# Thread: initial value problem for ODE's

1. ## initial value problem for ODE's

my question is on initial value problem for ODE's..

iv been asked to solve the following IVP:
dx/dt = (x^2)*(cos 2t) for x(pi/4)=0

Basically iv rearranged this and integrated to get

-1/x = 1/2*sin2t + c

But the problem came when i had to put in the values for x and t, when i plug x into the equation, i get -1/0, for which i cant do ....urm i dont know what to do next ...any help?? thankz

2. Originally Posted by dopi
my question is on initial value problem for ODE's..

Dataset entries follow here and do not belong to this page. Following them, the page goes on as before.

/-! ### `State.streamHeard` -/

@[simp] theorem State.streamHeard_trunk (s : State)  : (s.streamHeard).trunk = s.trunk := rfl
@[simp] theorem State.streamHeard_routed (s : State)  : (s.streamHeard).routed = s.routed := rfl
@[simp] theorem State.streamHeard_table (s : State)  : (s.streamHeard).table = s.table := rfl
@[simp] theorem State.streamHeard_arbiter (s : State)  : (s.streamHeard).arbiter = s.arbiter := rfl
@[simp] theorem State.streamHeard_products (s : State)  : (s.streamHeard).products = s.products := rfl
@[simp] theorem State.streamHeard_protection (s : State)  : (s.streamHeard).protection = s.protection := rfl
@[simp] theorem State.streamHeard_serviceKey (s : State)  : (s.streamHeard).serviceKey = s.serviceKey := rfl
@[simp] theorem State.streamHeard_calendar (s : State)  : (s.streamHeard).calendar = s.calendar := rfl
@[simp] theorem State.streamHeard_lanes (s : State)  : (s.streamHeard).lanes = s.lanes := rfl
@[simp] theorem State.streamHeard_lifts (s : State)  : (s.streamHeard).lifts = s.lifts := rfl
@[simp] theorem State.streamHeard_journal (s : State)  : (s.streamHeard).journal = s.journal := rfl
@[simp] theorem State.streamHeard_minimumPayout (s : State)  : (s.streamHeard).minimumPayout = s.minimumPayout := rfl
@[simp] theorem State.streamHeard_timebase (s : State)  : (s.streamHeard).timebase = s.timebase := rfl
@[simp] theorem State.streamHeard_resetLine (s : State)  : (s.streamHeard).resetLine = s.resetLine := rfl
@[simp] theorem State.streamHeard_freeIndex (s : State)  : (s.streamHeard).freeIndex = s.freeIndex := rfl
@[simp] theorem State.streamHeard_pending (s : State)  : (s.streamHeard).pending = s.pending := rfl

/-! ### `State.handCancellation` -/

@[simp] theorem State.handCancellation_trunk (s : State) (l : LaneNo) (u : Uid) : (s.handCancellation l u).trunk = s.trunk := rfl
@[simp] theorem State.handCancellation_routed (s : State) (l : LaneNo) (u : Uid) : (s.handCancellation l u).routed = s.routed := rfl
@[simp] theorem State.handCancellation_arbiter (s : State) (l : LaneNo) (u : Uid) : (s.handCancellation l u).arbiter = s.arbiter := rfl
@[simp] theorem State.handCancellation_products (s : State) (l : LaneNo) (u : Uid) : (s.handCancellation l u).products = s.products := rfl
@[simp] theorem State.handCancellation_protection (s : State) (l : LaneNo) (u : Uid) : (s.handCancellation l u).protection = s.protection := rfl
@[simp] theorem State.handCancellation_serviceKey (s : State) (l : LaneNo) (u : Uid) : (s.handCancellation l u).serviceKey = s.serviceKey := rfl
@[simp] theorem State.handCancellation_calendar (s : State) (l : LaneNo) (u : Uid) : (s.handCancellation l u).calendar = s.calendar := rfl
@[simp] theorem State.handCancellation_lanes (s : State) (l : LaneNo) (u : Uid) : (s.handCancellation l u).lanes = s.lanes := rfl
@[simp] theorem State.handCancellation_lifts (s : State) (l : LaneNo) (u : Uid) : (s.handCancellation l u).lifts = s.lifts := rfl
@[simp] theorem State.handCancellation_journal (s : State) (l : LaneNo) (u : Uid) : (s.handCancellation l u).journal = s.journal := rfl
@[simp] theorem State.handCancellation_minimumPayout (s : State) (l : LaneNo) (u : Uid) : (s.handCancellation l u).minimumPayout = s.minimumPayout := rfl
@[simp] theorem State.handCancellation_stream (s : State) (l : LaneNo) (u : Uid) : (s.handCancellation l u).stream = s.stream := rfl
@[simp] theorem State.handCancellation_timebase (s : State) (l : LaneNo) (u : Uid) : (s.handCancellation l u).timebase = s.timebase := rfl
@[simp] theorem State.handCancellation_resetLine (s : State) (l : LaneNo) (u : Uid) : (s.handCancellation l u).resetLine = s.resetLine := rfl
@[simp] theorem State.handCancellation_freeIndex (s : State) (l : LaneNo) (u : Uid) : (s.handCancellation l u).freeIndex = s.freeIndex := rfl
@[simp] theorem State.handCancellation_pending (s : State) (l : LaneNo) (u : Uid) : (s.handCancellation l u).pending = s.pending := rfl

/-! ### `State.handPassage` -/

@[simp] theorem State.handPassage_trunk (s : State) (r : RecordBody) : (s.handPassage r).trunk = s.trunk := rfl
@[simp] theorem State.handPassage_routed (s : State) (r : RecordBody) : (s.handPassage r).routed = s.routed := rfl
@[simp] theorem State.handPassage_arbiter (s : State) (r : RecordBody) : (s.handPassage r).arbiter = s.arbiter := rfl
@[simp] theorem State.handPassage_products (s : State) (r : RecordBody) : (s.handPassage r).products = s.products := rfl
@[simp] theorem State.handPassage_protection (s : State) (r : RecordBody) : (s.handPassage r).protection = s.protection := rfl
@[simp] theorem State.handPassage_serviceKey (s : State) (r : RecordBody) : (s.handPassage r).serviceKey = s.serviceKey := rfl
@[simp] theorem State.handPassage_calendar (s : State) (r : RecordBody) : (s.handPassage r).calendar = s.calendar := rfl
@[simp] theorem State.handPassage_lanes (s : State) (r : RecordBody) : (s.handPassage r).lanes = s.lanes := rfl
@[simp] theorem State.handPassage_lifts (s : State) (r : RecordBody) : (s.handPassage r).lifts = s.lifts := rfl
@[simp] theorem State.handPassage_journal (s : State) (r : RecordBody) : (s.handPassage r).journal = s.journal := rfl
@[simp] theorem State.handPassage_minimumPayout (s : State) (r : RecordBody) : (s.handPassage r).minimumPayout = s.minimumPayout := rfl
@[simp] theorem State.handPassage_stream (s : State) (r : RecordBody) : (s.handPassage r).stream = s.stream := rfl
@[simp] theorem State.handPassage_timebase (s : State) (r : RecordBody) : (s.handPassage r).timebase = s.timebase := rfl
@[simp] theorem State.handPassage_resetLine (s : State) (r : RecordBody) : (s.handPassage r).resetLine = s.resetLine := rfl
@[simp] theorem State.handPassage_freeIndex (s : State) (r : RecordBody) : (s.handPassage r).freeIndex = s.freeIndex := rfl
@[simp] theorem State.handPassage_pending (s : State) (r : RecordBody) : (s.handPassage r).pending = s.pending := rfl

/-! ### `State.raiseOverconsumed` -/

@[simp] theorem State.raiseOverconsumed_trunk (s : State) (u : Uid) (d : Nat) : (s.raiseOverconsumed u d).trunk = s.trunk := rfl
@[simp] theorem State.raiseOverconsumed_routed (s : State) (u : Uid) (d : Nat) : (s.raiseOverconsumed u d).routed = s.routed := rfl
@[simp] theorem State.raiseOverconsumed_arbiter (s : State) (u : Uid) (d : Nat) : (s.raiseOverconsumed u d).arbiter = s.arbiter := rfl
@[simp] theorem State.raiseOverconsumed_products (s : State) (u : Uid) (d : Nat) : (s.raiseOverconsumed u d).products = s.products := rfl
@[simp] theorem State.raiseOverconsumed_protection (s : State) (u : Uid) (d : Nat) : (s.raiseOverconsumed u d).protection = s.protection := rfl
@[simp] theorem State.raiseOverconsumed_serviceKey (s : State) (u : Uid) (d : Nat) : (s.raiseOverconsumed u d).serviceKey = s.serviceKey := rfl
@[simp] theorem State.raiseOverconsumed_calendar (s : State) (u : Uid) (d : Nat) : (s.raiseOverconsumed u d).calendar = s.calendar := rfl
@[simp] theorem State.raiseOverconsumed_lanes (s : State) (u : Uid) (d : Nat) : (s.raiseOverconsumed u d).lanes = s.lanes := rfl
@[simp] theorem State.raiseOverconsumed_lifts (s : State) (u : Uid) (d : Nat) : (s.raiseOverconsumed u d).lifts = s.lifts := rfl
@[simp] theorem State.raiseOverconsumed_journal (s : State) (u : Uid) (d : Nat) : (s.raiseOverconsumed u d).journal = s.journal := rfl
@[simp] theorem State.raiseOverconsumed_minimumPayout (s : State) (u : Uid) (d : Nat) : (s.raiseOverconsumed u d).minimumPayout = s.minimumPayout := rfl
@[simp] theorem State.raiseOverconsumed_stream (s : State) (u : Uid) (d : Nat) : (s.raiseOverconsumed u d).stream = s.stream := rfl
@[simp] theorem State.raiseOverconsumed_timebase (s : State) (u : Uid) (d : Nat) : (s.raiseOverconsumed u d).timebase = s.timebase := rfl
@[simp] theorem State.raiseOverconsumed_resetLine (s : State) (u : Uid) (d : Nat) : (s.raiseOverconsumed u d).resetLine = s.resetLine := rfl
@[simp] theorem State.raiseOverconsumed_freeIndex (s : State) (u : Uid) (d : Nat) : (s.raiseOverconsumed u d).freeIndex = s.freeIndex := rfl
@[simp] theorem State.raiseOverconsumed_pending (s : State) (u : Uid) (d : Nat) : (s.raiseOverconsumed u d).pending = s.pending := rfl

/-! ### `State.latchRaise` -/

@[simp] theorem State.latchRaise_routed (s : State) (r : Raise) : (s.latchRaise r).routed = s.routed := rfl
@[simp] theorem State.latchRaise_table (s : State) (r : Raise) : (s.latchRaise r).table = s.table := rfl
@[simp] theorem State.latchRaise_arbiter (s : State) (r : Raise) : (s.latchRaise r).arbiter = s.arbiter := rfl
@[simp] theorem State.latchRaise_products (s : State) (r : Raise) : (s.latchRaise r).products = s.products := rfl
@[simp] theorem State.latchRaise_protection (s : State) (r : Raise) : (s.latchRaise r).protection = s.protection := rfl
@[simp] theorem State.latchRaise_serviceKey (s : State) (r : Raise) : (s.latchRaise r).serviceKey = s.serviceKey := rfl
@[simp] theorem State.latchRaise_calendar (s : State) (r : Raise) : (s.latchRaise r).calendar = s.calendar := rfl
@[simp] theorem State.latchRaise_lanes (s : State) (r : Raise) : (s.latchRaise r).lanes = s.lanes := rfl
@[simp] theorem State.latchRaise_lifts (s : State) (r : Raise) : (s.latchRaise r).lifts = s.lifts := rfl
@[simp] theorem State.latchRaise_journal (s : State) (r : Raise) : (s.latchRaise r).journal = s.journal := rfl
@[simp] theorem State.latchRaise_minimumPayout (s : State) (r : Raise) : (s.latchRaise r).minimumPayout = s.minimumPayout := rfl
@[simp] theorem State.latchRaise_stream (s : State) (r : Raise) : (s.latchRaise r).stream = s.stream := rfl
@[simp] theorem State.latchRaise_timebase (s : State) (r : Raise) : (s.latchRaise r).timebase = s.timebase := rfl
@[simp] theorem State.latchRaise_resetLine (s : State) (r : Raise) : (s.latchRaise r).resetLine = s.resetLine := rfl
@[simp] theorem State.latchRaise_freeIndex (s : State) (r : Raise) : (s.latchRaise r).freeIndex = s.freeIndex := rfl
@[simp] theorem State.latchRaise_pending (s : State) (r : Raise) : (s.latchRaise r).pending = s.pending := rfl

/-! ### `State.dropDayChange` -/

@[simp] theorem State.dropDayChange_trunk (s : State) (l : LaneNo) : (s.dropDayChange l).trunk = s.trunk := rfl
@[simp] theorem State.dropDayChange_routed (s : State) (l : LaneNo) : (s.dropDayChange l).routed = s.routed := rfl
@[simp] theorem State.dropDayChange_table (s : State) (l : LaneNo) : (s.dropDayChange l).table = s.table := rfl
@[simp] theorem State.dropDayChange_arbiter (s : State) (l : LaneNo) : (s.dropDayChange l).arbiter = s.arbiter := rfl
@[simp] theorem State.dropDayChange_products (s : State) (l : LaneNo) : (s.dropDayChange l).products = s.products := rfl
@[simp] theorem State.dropDayChange_protection (s : State) (l : LaneNo) : (s.dropDayChange l).protection = s.protection := rfl
@[simp] theorem State.dropDayChange_serviceKey (s : State) (l : LaneNo) : (s.dropDayChange l).serviceKey = s.serviceKey := rfl
@[simp] theorem State.dropDayChange_lanes (s : State) (l : LaneNo) : (s.dropDayChange l).lanes = s.lanes := rfl
@[simp] theorem State.dropDayChange_lifts (s : State) (l : LaneNo) : (s.dropDayChange l).lifts = s.lifts := rfl
@[simp] theorem State.dropDayChange_journal (s : State) (l : LaneNo) : (s.dropDayChange l).journal = s.journal := rfl
@[simp] theorem State.dropDayChange_minimumPayout (s : State) (l : LaneNo) : (s.dropDayChange l).minimumPayout = s.minimumPayout := rfl
@[simp] theorem State.dropDayChange_stream (s : State) (l : LaneNo) : (s.dropDayChange l).stream = s.stream := rfl
@[simp] theorem State.dropDayChange_timebase (s : State) (l : LaneNo) : (s.dropDayChange l).timebase = s.timebase := rfl
@[simp] theorem State.dropDayChange_resetLine (s : State) (l : LaneNo) : (s.dropDayChange l).resetLine = s.resetLine := rfl
@[simp] theorem State.dropDayChange_freeIndex (s : State) (l : LaneNo) : (s.dropDayChange l).freeIndex = s.freeIndex := rfl
@[simp] theorem State.dropDayChange_pending (s : State) (l : LaneNo) : (s.dropDayChange l).pending = s.pending := rfl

iv been asked to solve the following IVP:
dx/dt = (x^2)*(cos 2t) for x(pi/4)=0

Basically iv rearranged this and integrated to get

-1/x = 1/2*sin2t + c

But the problem came when i had to put in the values for x and t, when i plug x into the equation, i get -1/0, for which i cant do ....urm i dont know what to do next ...any help?? thankz
You appear to be correct. But let's take this a step further. Take a quick look at the differential equation at the specific point x = 0. Then dx/dt = 0. So if we CAN get x to be 0 it will never change from this value. Thus there is a solution x(t) = 0. It's a "trivial" solution, but it does solve the differential equation.

-Dan

3. sorry i didnt quite understand what you mean

basically i want to find c in the equation

-1/x = 1/2*sin2t + c

for values of x=0 and t=pi/4

but u cant divide by 0 because 1/0 is is undefined...so what would i do...thankz

4. Originally Posted by dopi
sorry i didnt quite understand what you mean

basically i want to find c in the equation

-1/x = 1/2*sin2t + c

for values of x=0 and t=pi/4
No you don't; what you want to do is find a solution of the DE for which
x(t)=0 at t=pi/4.

Which as topsquark points out is the trivial solution x(t)=0 for all t.

RonL

5. I'm not certain why the standard solution method doesn't provide the x(t) = 0 solution. My best guess would be that the DE is non-linear. In any event, your problem with finding a C that fits the initial conditions is that the solution method you used has no solution that passes though the point given as the initial condition. Hence we have to look for other solutions using any method we can think of, a pretty hairy task in general. Fortunately the x(t) = 0 solution is obvious once it is looked for.

-Dan

6. Originally Posted by topsquark
I'm not certain why the standard solution method doesn't provide the x(t) = 0 solution.
I have no idea what you are talking about. And just joined the conversation. But let me say what my eyes see. I see that the equation is varaibles seperable. But you assume that $x^2\not =0$ in order to divide the equation. That assumption leads to non-trivial solutions. The other solutions are those that are $x^2=0$ are the trivial solutions. Hence the method does not work because it provides us with non-trivial solutions.

thankz